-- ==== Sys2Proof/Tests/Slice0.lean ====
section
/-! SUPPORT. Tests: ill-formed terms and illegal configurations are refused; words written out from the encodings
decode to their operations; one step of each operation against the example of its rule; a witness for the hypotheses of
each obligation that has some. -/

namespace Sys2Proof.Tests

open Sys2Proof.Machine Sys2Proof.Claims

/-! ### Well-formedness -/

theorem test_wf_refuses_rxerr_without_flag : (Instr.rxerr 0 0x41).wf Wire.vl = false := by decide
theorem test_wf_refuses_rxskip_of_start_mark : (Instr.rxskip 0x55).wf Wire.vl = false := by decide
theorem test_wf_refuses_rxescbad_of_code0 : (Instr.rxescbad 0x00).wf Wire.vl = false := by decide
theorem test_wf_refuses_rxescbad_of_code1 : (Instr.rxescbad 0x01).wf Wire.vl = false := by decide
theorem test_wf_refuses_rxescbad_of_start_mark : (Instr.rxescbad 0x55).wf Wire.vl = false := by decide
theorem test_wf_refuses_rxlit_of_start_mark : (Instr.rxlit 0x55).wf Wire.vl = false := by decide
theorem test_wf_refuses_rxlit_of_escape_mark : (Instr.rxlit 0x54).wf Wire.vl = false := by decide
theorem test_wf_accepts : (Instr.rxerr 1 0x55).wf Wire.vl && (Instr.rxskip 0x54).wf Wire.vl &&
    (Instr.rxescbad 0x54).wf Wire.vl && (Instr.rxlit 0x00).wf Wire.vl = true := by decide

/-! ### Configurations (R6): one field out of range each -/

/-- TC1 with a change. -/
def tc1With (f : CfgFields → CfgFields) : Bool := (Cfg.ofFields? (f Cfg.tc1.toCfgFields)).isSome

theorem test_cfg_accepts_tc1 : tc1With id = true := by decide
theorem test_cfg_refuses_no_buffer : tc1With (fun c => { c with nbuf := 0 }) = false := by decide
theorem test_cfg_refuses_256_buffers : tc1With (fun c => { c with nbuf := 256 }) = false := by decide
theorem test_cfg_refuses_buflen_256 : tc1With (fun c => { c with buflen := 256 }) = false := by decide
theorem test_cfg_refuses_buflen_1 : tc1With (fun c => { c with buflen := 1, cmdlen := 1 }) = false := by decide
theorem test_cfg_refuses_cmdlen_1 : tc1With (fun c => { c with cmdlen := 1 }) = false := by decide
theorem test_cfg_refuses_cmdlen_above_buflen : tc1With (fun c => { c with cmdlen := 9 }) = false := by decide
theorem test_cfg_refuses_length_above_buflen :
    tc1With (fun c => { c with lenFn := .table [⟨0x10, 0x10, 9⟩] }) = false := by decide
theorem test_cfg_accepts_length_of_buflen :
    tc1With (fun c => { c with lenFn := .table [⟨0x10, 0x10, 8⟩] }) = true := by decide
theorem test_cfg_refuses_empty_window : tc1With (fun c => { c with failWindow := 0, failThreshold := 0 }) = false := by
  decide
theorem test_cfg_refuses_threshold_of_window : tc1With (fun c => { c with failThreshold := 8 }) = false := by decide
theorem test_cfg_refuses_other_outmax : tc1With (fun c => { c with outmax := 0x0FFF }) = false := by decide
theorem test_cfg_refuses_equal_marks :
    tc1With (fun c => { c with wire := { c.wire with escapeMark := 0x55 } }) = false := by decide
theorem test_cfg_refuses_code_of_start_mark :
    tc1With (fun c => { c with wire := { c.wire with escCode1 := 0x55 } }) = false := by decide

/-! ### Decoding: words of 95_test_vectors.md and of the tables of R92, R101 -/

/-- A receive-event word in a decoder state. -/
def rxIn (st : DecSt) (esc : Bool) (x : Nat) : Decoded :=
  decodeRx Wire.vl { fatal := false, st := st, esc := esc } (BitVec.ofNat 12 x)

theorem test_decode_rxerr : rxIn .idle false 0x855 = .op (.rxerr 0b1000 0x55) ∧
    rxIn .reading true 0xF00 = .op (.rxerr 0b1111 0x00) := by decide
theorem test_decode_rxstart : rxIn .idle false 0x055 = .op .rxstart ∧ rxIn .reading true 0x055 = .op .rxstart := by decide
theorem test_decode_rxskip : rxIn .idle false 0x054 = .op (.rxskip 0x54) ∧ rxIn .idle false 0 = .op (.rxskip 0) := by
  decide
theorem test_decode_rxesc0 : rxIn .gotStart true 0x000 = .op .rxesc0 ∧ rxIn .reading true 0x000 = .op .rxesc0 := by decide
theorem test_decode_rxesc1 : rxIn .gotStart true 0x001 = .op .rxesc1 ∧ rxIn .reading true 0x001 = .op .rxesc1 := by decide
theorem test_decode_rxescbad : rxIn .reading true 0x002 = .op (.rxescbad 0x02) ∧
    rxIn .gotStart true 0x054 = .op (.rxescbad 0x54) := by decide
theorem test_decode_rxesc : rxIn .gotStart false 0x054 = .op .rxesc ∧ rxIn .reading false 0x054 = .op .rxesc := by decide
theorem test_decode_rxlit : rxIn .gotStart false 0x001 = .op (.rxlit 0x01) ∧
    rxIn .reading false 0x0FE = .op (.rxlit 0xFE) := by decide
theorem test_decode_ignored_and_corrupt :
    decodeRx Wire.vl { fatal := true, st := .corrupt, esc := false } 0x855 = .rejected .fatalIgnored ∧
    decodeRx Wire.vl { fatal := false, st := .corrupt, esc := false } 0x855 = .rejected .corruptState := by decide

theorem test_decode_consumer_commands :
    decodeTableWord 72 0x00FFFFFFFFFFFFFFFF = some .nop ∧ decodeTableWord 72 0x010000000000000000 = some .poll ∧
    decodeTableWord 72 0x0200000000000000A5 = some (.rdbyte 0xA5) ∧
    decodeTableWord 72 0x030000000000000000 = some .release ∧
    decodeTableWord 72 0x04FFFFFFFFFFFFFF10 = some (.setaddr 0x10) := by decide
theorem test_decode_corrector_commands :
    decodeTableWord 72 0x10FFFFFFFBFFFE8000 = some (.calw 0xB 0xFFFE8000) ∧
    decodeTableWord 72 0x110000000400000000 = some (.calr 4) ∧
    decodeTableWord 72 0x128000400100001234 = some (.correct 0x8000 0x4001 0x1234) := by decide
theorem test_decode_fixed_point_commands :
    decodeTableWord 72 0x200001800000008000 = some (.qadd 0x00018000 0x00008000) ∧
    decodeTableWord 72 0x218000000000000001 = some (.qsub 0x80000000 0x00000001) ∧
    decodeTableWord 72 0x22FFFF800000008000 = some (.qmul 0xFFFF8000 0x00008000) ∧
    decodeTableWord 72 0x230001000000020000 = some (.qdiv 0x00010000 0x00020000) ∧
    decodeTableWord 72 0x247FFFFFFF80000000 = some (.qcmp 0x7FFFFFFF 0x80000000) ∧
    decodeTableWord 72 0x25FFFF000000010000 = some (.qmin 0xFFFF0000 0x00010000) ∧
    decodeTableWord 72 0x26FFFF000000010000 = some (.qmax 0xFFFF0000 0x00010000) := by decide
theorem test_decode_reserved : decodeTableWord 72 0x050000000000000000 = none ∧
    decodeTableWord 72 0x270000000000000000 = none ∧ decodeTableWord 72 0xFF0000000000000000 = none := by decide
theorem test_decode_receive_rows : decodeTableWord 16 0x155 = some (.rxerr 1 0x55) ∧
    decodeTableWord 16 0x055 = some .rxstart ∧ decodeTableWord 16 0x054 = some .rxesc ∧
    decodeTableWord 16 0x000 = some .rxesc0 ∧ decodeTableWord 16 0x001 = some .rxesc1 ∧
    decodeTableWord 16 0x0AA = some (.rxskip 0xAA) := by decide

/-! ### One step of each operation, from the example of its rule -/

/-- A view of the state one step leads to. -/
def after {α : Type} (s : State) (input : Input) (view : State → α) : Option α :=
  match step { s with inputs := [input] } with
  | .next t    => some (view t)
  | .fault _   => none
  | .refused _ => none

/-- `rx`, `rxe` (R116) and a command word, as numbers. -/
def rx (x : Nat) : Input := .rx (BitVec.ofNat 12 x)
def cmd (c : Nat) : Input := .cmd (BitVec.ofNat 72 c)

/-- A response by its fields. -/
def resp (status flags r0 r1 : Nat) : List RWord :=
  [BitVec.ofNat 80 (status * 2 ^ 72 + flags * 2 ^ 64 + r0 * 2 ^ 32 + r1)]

* * * * * * * * *

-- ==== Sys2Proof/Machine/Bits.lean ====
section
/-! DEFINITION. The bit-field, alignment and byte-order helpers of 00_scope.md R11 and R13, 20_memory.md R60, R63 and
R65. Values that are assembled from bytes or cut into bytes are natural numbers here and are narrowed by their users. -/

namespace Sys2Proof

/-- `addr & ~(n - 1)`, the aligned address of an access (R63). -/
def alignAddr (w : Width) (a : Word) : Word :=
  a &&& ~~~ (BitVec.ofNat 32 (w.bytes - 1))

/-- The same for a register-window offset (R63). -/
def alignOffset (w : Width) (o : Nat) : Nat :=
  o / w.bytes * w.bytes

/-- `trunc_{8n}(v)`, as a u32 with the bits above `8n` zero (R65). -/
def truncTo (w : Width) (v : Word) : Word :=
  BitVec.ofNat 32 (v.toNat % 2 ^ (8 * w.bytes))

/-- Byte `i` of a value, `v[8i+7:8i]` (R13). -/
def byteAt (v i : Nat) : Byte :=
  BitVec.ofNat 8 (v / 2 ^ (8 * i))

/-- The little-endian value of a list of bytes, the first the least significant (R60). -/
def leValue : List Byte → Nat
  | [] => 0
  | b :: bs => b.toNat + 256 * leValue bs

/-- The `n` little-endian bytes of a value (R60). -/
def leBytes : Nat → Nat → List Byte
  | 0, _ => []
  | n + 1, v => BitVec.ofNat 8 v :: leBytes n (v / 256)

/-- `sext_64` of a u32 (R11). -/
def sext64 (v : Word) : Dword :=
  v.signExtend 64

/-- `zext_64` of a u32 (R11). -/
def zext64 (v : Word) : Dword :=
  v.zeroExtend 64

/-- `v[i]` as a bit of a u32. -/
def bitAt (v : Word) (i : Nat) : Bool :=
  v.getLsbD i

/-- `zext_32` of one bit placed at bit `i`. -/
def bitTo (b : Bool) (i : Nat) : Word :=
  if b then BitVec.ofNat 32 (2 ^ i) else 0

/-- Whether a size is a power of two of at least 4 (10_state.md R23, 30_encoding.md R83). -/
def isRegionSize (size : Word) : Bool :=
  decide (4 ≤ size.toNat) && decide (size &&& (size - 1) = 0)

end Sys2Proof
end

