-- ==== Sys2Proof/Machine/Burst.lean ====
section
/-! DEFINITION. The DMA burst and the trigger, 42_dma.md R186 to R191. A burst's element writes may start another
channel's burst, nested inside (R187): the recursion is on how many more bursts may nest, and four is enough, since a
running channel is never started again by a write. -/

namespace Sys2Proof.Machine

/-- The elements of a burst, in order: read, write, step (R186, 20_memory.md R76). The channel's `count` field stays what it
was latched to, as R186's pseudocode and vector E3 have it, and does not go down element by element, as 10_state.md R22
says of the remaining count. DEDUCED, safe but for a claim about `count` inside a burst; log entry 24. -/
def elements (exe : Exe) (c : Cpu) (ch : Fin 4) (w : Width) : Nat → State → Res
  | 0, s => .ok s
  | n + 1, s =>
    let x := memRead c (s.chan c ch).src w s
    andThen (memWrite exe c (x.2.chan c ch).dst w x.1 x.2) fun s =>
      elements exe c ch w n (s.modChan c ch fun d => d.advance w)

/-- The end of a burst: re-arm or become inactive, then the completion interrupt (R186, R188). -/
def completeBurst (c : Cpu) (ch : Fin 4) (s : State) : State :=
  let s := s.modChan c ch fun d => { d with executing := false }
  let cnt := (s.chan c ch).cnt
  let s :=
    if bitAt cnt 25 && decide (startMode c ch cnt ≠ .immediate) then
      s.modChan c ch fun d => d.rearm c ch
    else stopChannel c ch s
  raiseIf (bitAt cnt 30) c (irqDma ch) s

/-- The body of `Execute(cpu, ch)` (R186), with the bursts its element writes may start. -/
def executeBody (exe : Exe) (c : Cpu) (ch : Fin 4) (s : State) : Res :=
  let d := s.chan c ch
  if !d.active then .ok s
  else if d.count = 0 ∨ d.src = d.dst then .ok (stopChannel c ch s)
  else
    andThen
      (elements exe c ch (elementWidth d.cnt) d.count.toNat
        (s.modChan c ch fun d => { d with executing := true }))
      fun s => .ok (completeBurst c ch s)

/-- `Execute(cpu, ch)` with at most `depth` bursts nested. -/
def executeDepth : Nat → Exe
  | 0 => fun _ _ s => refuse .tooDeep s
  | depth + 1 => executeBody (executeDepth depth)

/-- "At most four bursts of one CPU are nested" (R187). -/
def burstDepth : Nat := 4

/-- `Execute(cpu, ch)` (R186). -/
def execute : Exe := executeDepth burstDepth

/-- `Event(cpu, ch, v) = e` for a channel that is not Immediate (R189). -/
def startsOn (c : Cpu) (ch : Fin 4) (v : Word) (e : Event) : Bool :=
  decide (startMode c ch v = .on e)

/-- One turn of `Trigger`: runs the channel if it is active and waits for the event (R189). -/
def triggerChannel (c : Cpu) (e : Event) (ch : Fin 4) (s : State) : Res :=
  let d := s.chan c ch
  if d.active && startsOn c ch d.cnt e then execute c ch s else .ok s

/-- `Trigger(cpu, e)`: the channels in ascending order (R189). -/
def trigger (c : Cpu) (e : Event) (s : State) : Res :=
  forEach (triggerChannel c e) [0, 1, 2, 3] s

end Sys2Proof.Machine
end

* * * * * * * * *

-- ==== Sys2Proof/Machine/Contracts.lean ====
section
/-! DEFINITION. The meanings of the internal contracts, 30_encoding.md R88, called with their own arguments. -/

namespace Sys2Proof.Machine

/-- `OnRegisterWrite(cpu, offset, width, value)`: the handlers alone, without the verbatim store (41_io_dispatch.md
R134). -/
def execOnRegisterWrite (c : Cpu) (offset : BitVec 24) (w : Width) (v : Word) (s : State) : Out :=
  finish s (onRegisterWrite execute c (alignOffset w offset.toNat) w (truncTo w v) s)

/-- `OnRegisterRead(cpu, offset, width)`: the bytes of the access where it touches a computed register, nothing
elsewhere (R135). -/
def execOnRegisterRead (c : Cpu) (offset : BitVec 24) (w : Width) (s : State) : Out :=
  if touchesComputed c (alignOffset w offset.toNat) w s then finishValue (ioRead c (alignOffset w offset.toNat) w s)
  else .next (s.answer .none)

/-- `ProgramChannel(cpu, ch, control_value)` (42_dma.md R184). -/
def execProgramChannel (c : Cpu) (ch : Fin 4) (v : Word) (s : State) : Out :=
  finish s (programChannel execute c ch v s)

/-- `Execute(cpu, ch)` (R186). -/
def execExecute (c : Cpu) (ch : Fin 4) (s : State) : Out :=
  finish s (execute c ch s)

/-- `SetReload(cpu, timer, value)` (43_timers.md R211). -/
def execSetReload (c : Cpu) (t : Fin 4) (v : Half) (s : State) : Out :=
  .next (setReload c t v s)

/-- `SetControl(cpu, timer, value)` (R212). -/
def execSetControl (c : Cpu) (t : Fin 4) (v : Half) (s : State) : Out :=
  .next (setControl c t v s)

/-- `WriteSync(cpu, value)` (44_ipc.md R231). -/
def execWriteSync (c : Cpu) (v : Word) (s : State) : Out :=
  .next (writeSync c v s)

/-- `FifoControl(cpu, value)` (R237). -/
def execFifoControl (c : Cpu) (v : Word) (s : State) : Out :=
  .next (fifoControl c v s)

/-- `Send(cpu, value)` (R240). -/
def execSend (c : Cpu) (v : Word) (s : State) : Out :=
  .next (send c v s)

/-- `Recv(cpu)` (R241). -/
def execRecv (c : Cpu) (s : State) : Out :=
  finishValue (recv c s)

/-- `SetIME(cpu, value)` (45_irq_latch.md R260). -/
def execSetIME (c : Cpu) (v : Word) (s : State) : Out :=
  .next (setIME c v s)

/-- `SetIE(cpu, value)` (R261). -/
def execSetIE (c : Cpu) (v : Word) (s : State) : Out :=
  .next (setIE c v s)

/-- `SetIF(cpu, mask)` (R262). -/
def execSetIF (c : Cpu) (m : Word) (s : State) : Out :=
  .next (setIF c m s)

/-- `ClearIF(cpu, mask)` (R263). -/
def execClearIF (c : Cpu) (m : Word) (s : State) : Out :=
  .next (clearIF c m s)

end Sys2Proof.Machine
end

* * * * * * * * *

◆ Task to carry out
From the entries above, copy each line holding "their".

◆ Task answer
decode to their operations; one step of each operation against the example of its rule; a witness for the hypotheses of
R65. Values that are assembled from bytes or cut into bytes are natural numbers here and are narrowed by their users. -/
/-! DEFINITION. The meanings of the internal contracts, 30_encoding.md R88, called with their own arguments. -/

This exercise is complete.